Radioisotopes in molecular biology: approximate half-life of phosphorus-32 (32P) Choose the closest standard half-life used for planning labeling experiments and safety.

Difficulty: Easy

Correct Answer: 14 days

Explanation:


Introduction / Context:
Phosphorus-32 is a high-energy beta emitter widely used for nucleic acid labeling and kinase assays. Knowing its half-life is critical for experimental planning, decay correction, waste management, and radiation safety.



Given Data / Assumptions:

  • Half-life is the time required for activity to decrease to one-half its initial value.
  • 32P is typically supplied in orthophosphate or ATP forms.
  • Laboratories plan orders and experiments around predictable decay.


Concept / Approach:
The accepted half-life of 32P is approximately 14.3 days. For routine planning, it is commonly rounded to about 14 days. This informs when to reorder, how to schedule high-specific-activity experiments, and how to manage exposure.


Step-by-Step Solution:
Recall the tabulated physical constant: t1/2(32P) ≈ 14.3 days.Match the closest option; 14 days is the best approximation among the choices.Recognize that longer values like 28–42 days correspond to other nuclides (for example, 35S ≈ 87 days).

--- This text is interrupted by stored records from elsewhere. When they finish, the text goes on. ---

-- ==== Sys2Proof/Machine/Sideband.lean ====
section
/-! DEFINITION. The sideband controller (spec/05): the inputs and their filters, the power sequence, the inrush
budget, the timed ends of RESETTING and POWERING, and the indicator's blink (spec/04, R105). -/

namespace Sys2Proof.Machine

open Sys2Proof

/-! ### Inputs (R106, R108) -/

/-- An input of slot `n` is looked at again: a difference from the filtered level starts a change unless one is
under way, and no difference removes the change start (R108). -/
def Bridge.sense (b : Bridge) (g : Settings) (n : SlotId) (line : InputLine) : Bridge :=
  let s := b.slot n
  let start : Option Time :=
    if b.unfiltered g n line = s.filtered.get line then none
    else
      match s.changeStart.get line with
      | some t => some t
      | none => some b.now
  b.modSlot n fun s => { s with changeStart := s.changeStart.set line start }

/-- INPUT_PIN_CHANGE: the pin stands at a level, high or low (R106, R108). -/
def Bridge.pinChange (b : Bridge) (g : Settings) (n : SlotId) (line : InputLine) (high : Bool) :
    Bridge :=
  (b.modSlot n fun s => { s with pins := s.pins.set line high }).sense g n line

/-- INPUT_PIN_CHANGE (R106, R108). -/
def execInputPinChange (n : SlotId) (line : InputLine) (high : Bool) (s : State) :
    Host.Outcome State Fault Refusal :=
  s.act fun b g => b.pinChange g n line high

/-- A change of an input is complete: the new level has held for the filter time (R108). The value is the level
the filtered level takes. -/
def Bridge.lineDue (b : Bridge) (g : Settings) (n : SlotId) (line : InputLine) : Option Bool :=
  match (b.slot n).changeStart.get line with
  | some t =>
    if reached b.now (t + filterTime line) then
      if b.unfiltered g n line = (b.slot n).filtered.get line then none
      else some (b.unfiltered g n line)
    else none
  | none => none

/-- The filtered level takes a value and the change start is removed (R108). -/
def Bridge.takeFiltered (b : Bridge) (n : SlotId) (line : InputLine) (level : Bool) : Bridge :=
  b.modSlot n fun s =>
    { s with
      filtered := s.filtered.set line level
      changeStart := s.changeStart.set line none }

/-- A slot in EMPTY enters OFF on debounced presence, with the entry actions of R77 (spec/04, R83). -/
def Bridge.presence (b : Bridge) (g : Settings) (n : SlotId) : Bridge :=
  match (b.slot n).stage with
  | .empty => ((b.setStage n .off).srstEntry g n).raise g (.slot n .presenceChange)
  | _ => b

/-- DEBOUNCED_PRESENCE (R108, R109; spec/04, R83). -/
def Bridge.debouncedPresence (b : Bridge) (g : Settings) (n : SlotId) : Bridge :=
  if b.lineDue g n .prsnt = some true then (b.takeFiltered n .prsnt true).presence g n else b

/-- DEBOUNCED_PRESENCE (R109; spec/04, R83). -/
def execDebouncedPresence (n : SlotId) (s : State) : Host.Outcome State Fault Refusal :=
  s.actSettled fun b g => b.debouncedPresence g n

/-- DEBOUNCED_PRESENCE_LOSS (R108, R109; spec/04, R84). -/
def Bridge.debouncedLoss (b : Bridge) (g : Settings) (n : SlotId) : Bridge :=
  if b.lineDue g n .prsnt = some false then (b.takeFiltered n .prsnt false).presenceLoss g n else b

/-- DEBOUNCED_PRESENCE_LOSS (R109; spec/04, R84). -/
def execDebouncedPresenceLoss (n : SlotId) (s : State) : Host.Outcome State Fault Refusal :=
  s.actSettled fun b g => b.debouncedLoss g n

/-- ATTENTION_PRESS (R110). -/
def Bridge.attentionPress (b : Bridge) (g : Settings) (n : SlotId) : Bridge :=
  if b.lineDue g n .attn = some true then
    (b.takeFiltered n .attn true).raise g (.slot n .attention)
  else b

/-- ATTENTION_PRESS (R110). -/
def execAttentionPress (n : SlotId) (s : State) : Host.Outcome State Fault Refusal :=
  s.act fun b g => b.attentionPress g n

/-- ATTENTION_RELEASE (R110): no alert. -/
def Bridge.attentionRelease (b : Bridge) (g : Settings) (n : SlotId) : Bridge :=
  if b.lineDue g n .attn = some false then b.takeFiltered n .attn false else b

/-- ATTENTION_RELEASE (R110). -/
def execAttentionRelease (n : SlotId) (s : State) : Host.Outcome State Fault Refusal :=
  s.act fun b g => b.attentionRelease g n

/-! ### Power-good (R113, R116) -/

/-- The grant time of a slot that awaits power-good. -/
def Stage.awaitGrant : Stage → Option Time
  | .powering (.awaitPwrgd grant) => some grant
  | _ => none

/-- Power-good is taken: the phase is HOLD from now, and the watch begins (R113). -/
def Bridge.enterHold (b : Bridge) (n : SlotId) (grant : Time) : Bridge :=
  (b.setStage n (.powering (.hold grant b.now))).modSlot n fun s => { s with watch := true }

/-- POWER_GOOD_TAKEN: filtered PWRGD rises in AWAIT-PWRGD (R113). -/
def Bridge.powerGoodTaken (b : Bridge) (g : Settings) (n : SlotId) : Bridge :=
  match b.lineDue g n .pwrgd, (b.slot n).stage.awaitGrant with
  | some true, some grant => (b.takeFiltered n .pwrgd true).enterHold n grant
  | _, _ => b

/-- POWER_GOOD_TAKEN (R113). -/
def execPowerGoodTaken (n : SlotId) (s : State) : Host.Outcome State Fault Refusal :=
  s.act fun b g => b.powerGoodTaken g n

/-- POWER_GOOD_LOSS: filtered PWRGD falls while the watch runs (R116; spec/04, R87). -/
def Bridge.powerGoodLoss (b : Bridge) (g : Settings) (n : SlotId) : Bridge :=
  if b.lineDue g n .pwrgd = some false ∧ (b.slot n).watch = true then
    (b.takeFiltered n .pwrgd false).powerLoss g n
  else b

/-- POWER_GOOD_LOSS (R116; spec/04, R87). -/
def execPowerGoodLoss (n : SlotId) (s : State) : Host.Outcome State Fault Refusal :=
  s.actSettled fun b g => b.powerGoodLoss g n

/-- A due change of PWRGD is one of the two above: a rise in AWAIT-PWRGD, or a fall while watched. -/
def Bridge.pwrgdReported (b : Bridge) (n : SlotId) (level : Bool) : Bool :=
  if level then (b.slot n).stage.awaitGrant.isSome else (b.slot n).watch

/-- UNWATCHED_PWRGD_CHANGE: the filtered level changes and nothing is reported (R108, R116; log 20). -/
def Bridge.unwatchedPwrgd (b : Bridge) (g : Settings) (n : SlotId) : Bridge :=
  match b.lineDue g n .pwrgd with
  | some level => if b.pwrgdReported n level then b else b.takeFiltered n .pwrgd level
  | none => b

/-- UNWATCHED_PWRGD_CHANGE (R108, R116). -/
def execUnwatchedPwrgdChange (n : SlotId) (s : State) : Host.Outcome State Fault Refusal :=
  s.act fun b g => b.unwatchedPwrgd g n

/-! ### Grants and the inrush history (R112, R119 to R121) -/

/-- How many remembered grants count as within the window (R120). -/
def Bridge.grantsInWindow (b : Bridge) (g : Settings) : Nat :=
  (b.inrush.filter fun t => decide ((b.now - t).toNat < 1000 * g.part.inrushWindow)).length

/-- The slot that may be granted now: the head of the Power Queue, under the budget (R121). -/
def Bridge.grantDue (b : Bridge) (g : Settings) : Option SlotId :=
  match b.powerQueue with
  | n :: _ => if b.grantsInWindow g < g.part.inrushCount then some n else none
  | [] => none

/-- A time joins the history; the oldest of four is dropped (R120). -/
def rememberGrant (history : List Time) (t : Time) : List Time :=
  (if history.length < Config.inrushDepth then history else history.tail) ++ [t]

/-- The phase a grant leads to: HOLD at once when filtered PWRGD is already asserted (R112, R113). -/
def Bridge.afterGrant (b : Bridge) (n : SlotId) : Bridge :=
  if (b.slot n).filtered.pwrgd then b.enterHold n b.now
  else b.setStage n (.powering (.awaitPwrgd b.now))

/-- The grant (R112). -/
def Bridge.grantPower (b : Bridge) (n : SlotId) : Bridge :=
  (({ b with powerQueue := b.powerQueue.tail, inrush := rememberGrant b.inrush b.now }).modSlot n
    fun s => { s with pwren := true }).afterGrant n

/-- POWER_GRANT (R112, R121). -/
def Bridge.powerGrant (b : Bridge) (g : Settings) : Bridge :=
  match b.grantDue g with
  | some n => b.grantPower n
  | none => b

/-- POWER_GRANT (R112, R113, R120, R121). -/
def execPowerGrant (s : State) : Host.Outcome State Fault Refusal := s.act Bridge.powerGrant

/-- A remembered grant is 1000 ms old (R120). -/
def Bridge.grantStale (b : Bridge) (t : Time) : Bool := reached b.now (t + msec 1000)

/-- INRUSH_HISTORY_EXPIRY (R120). -/
def Bridge.expireInrush (b : Bridge) : Bridge :=
  { b with inrush := b.inrush.filter fun t => !(b.grantStale t) }

/-- INRUSH_HISTORY_EXPIRY (R120). -/
def execInrushHistoryExpiry (s : State) : Host.Outcome State Fault Refusal :=
  s.act fun b _ => b.expireInrush

/-! ### Timed ends (R113, R114; spec/04, R95, R96) -/

/-- The reset hold after power-good has ended (R113). -/
def Bridge.sequenceDue (b : Bridge) (g : Settings) (n : SlotId) : Bool :=
  match (b.slot n).stage with
  | .powering (.hold _ powerGood) => reached b.now (powerGood + msec (g.timing n).resetHold)
  | _ => false

/-- SEQUENCE_COMPLETE (R113; spec/04, R86, R89). -/
def Bridge.sequenceComplete (b : Bridge) (g : Settings) (n : SlotId) : Bridge :=
  if b.sequenceDue g n then b.enterLinking n else b

/-- SEQUENCE_COMPLETE (R113; spec/04, R86). -/
def execSequenceComplete (n : SlotId) (s : State) : Host.Outcome State Fault Refusal :=
  s.act fun b g => b.sequenceComplete g n

/-- The power-good timeout has been reached in AWAIT-PWRGD (R114). -/
def Bridge.powerTimeoutDue (b : Bridge) (g : Settings) (n : SlotId) : Bool :=
  match (b.slot n).stage.awaitGrant with
  | some grant => reached b.now (grant + msec (g.timing n).powerGoodTimeout)
  | none => false

/-- POWER_GOOD_TIMEOUT (R114; spec/04, R86). -/
def Bridge.powerGoodTimeout (b : Bridge) (g : Settings) (n : SlotId) : Bridge :=
  if b.powerTimeoutDue g n then b.powerFault g n else b

/-- POWER_GOOD_TIMEOUT (R114; spec/04, R86). -/
def execPowerGoodTimeout (n : SlotId) (s : State) : Host.Outcome State Fault Refusal :=
  s.actSettled fun b g => b.powerGoodTimeout g n

/-- The reset hold of a warm reset has ended (spec/04, R95). -/
def Bridge.warmHoldDue (b : Bridge) (g : Settings) (n : SlotId) : Bool :=
  match (b.slot n).stage with
  | .resetting .warmHold start => reached b.now (start + msec (g.timing n).resetHold)
  | _ => false

/-- WARM_HOLD_END (spec/04, R95, R89). -/
def Bridge.warmHoldEnd (b : Bridge) (g : Settings) (n : SlotId) : Bridge :=
  if b.warmHoldDue g n then b.enterLinking n else b

/-- WARM_HOLD_END (spec/04, R95). -/
def execWarmHoldEnd (n : SlotId) (s : State) : Host.Outcome State Fault Refusal :=
  s.act fun b g => b.warmHoldEnd g n

/-- The off time has ended (spec/04, R96). -/
def Bridge.offTimeDue (b : Bridge) (g : Settings) (n : SlotId) : Bool :=
  match (b.slot n).stage with
  | .resetting .offWait start => reached b.now (start + msec (g.timing n).offTime)
  | _ => false

/-- OFF_TIME_END (spec/04, R96). -/
def Bridge.offTimeEnd (b : Bridge) (g : Settings) (n : SlotId) : Bridge :=
  if b.offTimeDue g n then b.enterPowering g n else b

/-- OFF_TIME_END (spec/04, R96). -/
def execOffTimeEnd (n : SlotId) (s : State) : Host.Outcome State Fault Refusal :=
  s.actSettled fun b g => b.offTimeEnd g n

/-! ### The indicator (spec/04, R105) -/

/-- The end of the present half of a blink, when the slot's indicator blinks (R105). -/
def Slot.halfEnd (s : Slot) : Option Time :=
  match s.stage.indPattern, s.ind.since with
  | .blink half, some since => some (since + msec half)
  | _, _ => none

/-- A half of slot `n`'s blink has ended; its end (R105). -/
def Bridge.blinkDue (b : Bridge) (n : SlotId) : Option Time :=
  match (b.slot n).halfEnd with
  | some t => if reached b.now t then some t else none
  | none => none

/-- IND_BLINK_TOGGLE: the next half starts where the last one ended (R105; log 24). -/
def Bridge.blinkToggle (b : Bridge) (n : SlotId) : Bridge :=
  match b.blinkDue n with
  | some t => b.modSlot n fun s => { s with ind := { lit := !s.ind.lit, since := some t } }
  | none => b

/-- IND_BLINK_TOGGLE (spec/04, R105). -/
def execIndBlinkToggle (n : SlotId) (s : State) : Host.Outcome State Fault Refusal :=
  s.act fun b _ => b.blinkToggle n

end Sys2Proof.Machine
end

Verification / Alternative check:
Decay charts in supplier documentation and radiation safety manuals list 32P half-life near 14.3 days, corroborating the selection.


Why Other Options Are Wrong:
28, 30, and 42 days are too long; 7 days is too short.


Common Pitfalls:
Confusing 32P with 33P (half-life ≈ 25 days) or 35S; mixing up physical half-life with biological half-life in vivo.


Final Answer:
14 days.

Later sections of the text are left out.